■ **Problem to work on**: How do the records below read from their first line through the line containing "unfold Dev.startDue"? Write those lines out exactly.

(Material for this task)

theorem Dev.startSchedule_vault (d : Dev) (p : Nat) : (Dev.startSchedule d p).vault = d.vault := by
  unfold Dev.startSchedule
  repeat' (first | with_reducible rfl | simp only [Dev.vault_mk, SecBlk.vault_sec, Dev.queueStandIns_vault, Dev.startHalves_vault, Dev.updCluster_vault, Dev.updJob_vault, Dev.updSeqs_vault] | split | (refine (Dev.forAll_vault _ ?_ _ _).trans ?_ <;> intros))

theorem Dev.startDue_vault (d : Dev) : (Dev.startDue d).vault = d.vault := by
  unfold Dev.startDue
  repeat' (first | with_reducible rfl | simp only [Dev.vault_ite, Dev.startSchedule_vault] | split | (refine (Dev.forAll_vault _ ?_ _ _).trans ?_ <;> intros))

theorem Dev.useNonce_vault (d : Dev) (n : BitVec 256) : (Dev.useNonce d n).vault = d.vault := rfl

theorem Dev.refuseOwner_vault (d : Dev) : (Dev.refuseOwner d).vault = d.vault := by
  unfold Dev.refuseOwner
  repeat' (first | with_reducible rfl | simp only [Dev.answer_vault, Dev.count_vault])

theorem Dev.acceptOwner_vault (d : Dev) : (Dev.acceptOwner d).vault = d.vault := by
  unfold Dev.acceptOwner
  repeat' (first | with_reducible rfl | simp only [Dev.answer_vault, Dev.count_vault])

theorem Dev.endDebug_vault (d : Dev) : (Dev.endDebug d).vault = d.vault := rfl

theorem Dev.finishLoad_vault (d : Dev) (p : Nat) : (Dev.finishLoad d p).vault = d.vault := by
  unfold Dev.finishLoad
  repeat' (first | with_reducible rfl | simp only [Dev.vault_ite, Dev.complete_vault, Dev.updJob_vault] | split)

theorem Dev.takeLoadReport_vault (d : Dev) (p m : Nat) (version : U32) (status : Byte) : (Dev.takeLoadReport d p m version status).vault = d.vault := by
  unfold Dev.takeLoadReport
  repeat' (first | with_reducible rfl | simp only [Dev.finishLoad_vault, Dev.updJob_vault])

theorem Dev.reportLoad_vault (d : Dev) (p : Nat) (version : U32) (status : Byte) : (Dev.reportLoad d p version status).vault = d.vault := by
  unfold Dev.reportLoad
  repeat' (first | with_reducible rfl | simp only [Dev.vault_ite, ite_self, Dev.send_vault, Dev.takeLoadReport_vault] | split)

theorem Dev.takeCommitReport_vault (d : Dev) (p m : Nat) (version : U32) (status : Byte) : (Dev.takeCommitReport d p m version status).vault = d.vault := by
  unfold Dev.takeCommitReport
  repeat' (first | with_reducible rfl | simp only [Dev.vault_ite, ite_self, Dev.complete_vault, Dev.updJob_vault] | split)

theorem Dev.reportCommit_vault (d : Dev) (p : Nat) (status : Byte) : (Dev.reportCommit d p status).vault = d.vault := by
  unfold Dev.reportCommit
  repeat' (first | with_reducible rfl | simp only [Dev.vault_ite, ite_self, Dev.send_vault, Dev.takeCommitReport_vault] | split)

theorem Dev.failLoad_vault (d : Dev) (p : Nat) (status : Byte) : (Dev.failLoad d p status).vault = d.vault := by
  unfold Dev.failLoad
  repeat' (first | with_reducible rfl | simp only [Dev.reportLoad_vault, Dev.setCommit_vault, Dev.setLoad_vault])

theorem Dev.issueReads_vault (d : Dev) (p : Nat) : (Dev.issueReads d p).vault = d.vault := by
  unfold Dev.issueReads
  repeat' (first | with_reducible rfl | simp only [Dev.send_vault, Dev.setLoad_vault] | split | (refine (Dev.forAll_vault _ ?_ _ _).trans ?_ <;> intros))

theorem Dev.beginLoad_vault (d : Dev) (p : Nat) (e : ShardEntry) : (Dev.beginLoad d p e).vault = d.vault := by
  unfold Dev.beginLoad
  repeat' (first | with_reducible rfl | simp only [Dev.vault_ite, ite_self, Dev.failLoad_vault, Dev.issueReads_vault, Dev.reportLoad_vault, Dev.send_vault, Dev.setBank_vault, Dev.setCommit_vault, Dev.setLoad_vault, Dev.unitWrite_vault] | split | (refine (Dev.forAll_vault _ ?_ _ _).trans ?_ <;> intros))

theorem Dev.loadShard_vault (d : Dev) (o : Origin) (table : List ShardEntry) : (Dev.loadShard d o table).vault = d.vault := by
  unfold Dev.loadShard
  repeat' (first | with_reducible rfl | simp only [Dev.vault_ite, ite_self, Dev.beginLoad_vault, Dev.complete_vault, Dev.updJob_vault] | split)

theorem Dev.layImages_vault (d : Dev) (p b : Nat) (ps : List Placed) (part : List Byte) (sel : Nat → Bool) : (Dev.layImages d p b ps part sel).vault = d.vault := by
  unfold Dev.layImages
  repeat' (first | with_reducible rfl | simp only [Dev.vault_ite, ite_self, Dev.unitWrite_vault] | split | (refine (Dev.forAll_vault _ ?_ _ _).trans ?_ <;> intros))

theorem Dev.layDigests_vault (d : Dev) (p b : Nat) (cs : List Nat) : (Dev.layDigests d p b cs).vault = d.vault := by
  unfold Dev.layDigests
  repeat' (first | with_reducible rfl | simp only [Dev.draw_vault, Dev.unitWrite_vault] | split | (refine (Dev.forAll_vault _ ?_ _ _).trans ?_ <;> intros))

theorem Dev.layDahlia_vault (d : Dev) (p b : Nat) (all : List ChunkContent) : (Dev.layDahlia d p b all).vault = d.vault := by
  unfold Dev.layDahlia
  repeat' (first | with_reducible rfl | simp only [Dev.unitWrite_vault] | split | (refine (Dev.forAll_vault _ ?_ _ _).trans ?_ <;> intros))

theorem Dev.beginCommit_vault (d : Dev) (p : Nat) (version : U32) : (Dev.beginCommit d p version).vault = d.vault := by
  unfold Dev.beginCommit
  repeat' (first | with_reducible rfl | simp only [Dev.vault_ite, ite_self, Dev.dropLines_vault, Dev.orderProgramming_vault, Dev.setCommitting_vault])

theorem Dev.blankTile_vault (d : Dev) (k : Nat) : (Dev.blankTile d k).vault = d.vault := by
  unfold Dev.blankTile
  repeat' (first | with_reducible rfl | simp only [Dev.vault_ite, ite_self, Dev.resetTile_vault, Dev.updTile_vault])

theorem Dev.loseShard_vault (d : Dev) (p : Nat) : (Dev.loseShard d p).vault = d.vault := by
  unfold Dev.loseShard
  repeat' (first | with_reducible rfl | simp only [Dev.blankTile_vault, Dev.event_vault, Dev.reportBanks_vault, Dev.setCommit_vault, Dev.setLoad_vault, Dev.updJob_vault] | split | (refine (Dev.forAll_vault _ ?_ _ _).trans ?_ <;> intros))

theorem Dev.badLoad_vault (d : Dev) (p : Nat) (l : ShardLoad) (status : Byte) : (Dev.badLoad d p l status).vault = d.vault := by
  unfold Dev.badLoad
  repeat' (first | with_reducible rfl | simp only [Dev.vault_ite, ite_self, Dev.failLoad_vault, Dev.loseShard_vault])

theorem Dev.endRebuild_vault (d : Dev) (p : Nat) (l : ShardLoad) (cs : List Nat) : (Dev.endRebuild d p l cs).vault = d.vault := by
  unfold Dev.endRebuild
  repeat' (first | with_reducible rfl | simp only [Dev.count_vault, Dev.layDigests_vault, Dev.layImages_vault, Dev.loadSchedule_vault, Dev.orderTile_vault, Dev.setBank_vault, Dev.setLoad_vault] | split | (refine (Dev.forAll_vault _ ?_ _ _).trans ?_ <;> intros))

theorem Dev.endLoad_vault (d : Dev) (p : Nat) (l : ShardLoad) : (Dev.endLoad d p l).vault = d.vault := by
  unfold Dev.endLoad
  repeat' (first | with_reducible rfl | simp only [Dev.vault_ite, ite_self, Dev.badLoad_vault, Dev.beginCommit_vault, Dev.count_vault, Dev.endRebuild_vault, Dev.layDahlia_vault, Dev.layDigests_vault, Dev.layImages_vault, Dev.reportLoad_vault, Dev.setBank_vault, Dev.setCommit_vault, Dev.setLoad_vault] | split)

theorem Dev.takeChunk_vault (d : Dev) (p : Nat) (x : FormChunk) (peer : Bool) : (Dev.takeChunk d p x peer).vault = d.vault := by
  unfold Dev.takeChunk
  repeat' (first | with_reducible rfl | simp only [Dev.vault_ite, ite_self, Dev.badLoad_vault, Dev.count_vault, Dev.endLoad_vault, Dev.issueReads_vault, Dev.setLoad_vault] | split)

(End Material for this task)

■ **Task output**:
theorem Dev.startSchedule_vault (d : Dev) (p : Nat) : (Dev.startSchedule d p).vault = d.vault := by
  unfold Dev.startSchedule
  repeat' (first | with_reducible rfl | simp only [Dev.vault_mk, SecBlk.vault_sec, Dev.queueStandIns_vault, Dev.startHalves_vault, Dev.updCluster_vault, Dev.updJob_vault, Dev.updSeqs_vault] | split | (refine (Dev.forAll_vault _ ?_ _ _).trans ?_ <;> intros))

theorem Dev.startDue_vault (d : Dev) : (Dev.startDue d).vault = d.vault := by
  unfold Dev.startDue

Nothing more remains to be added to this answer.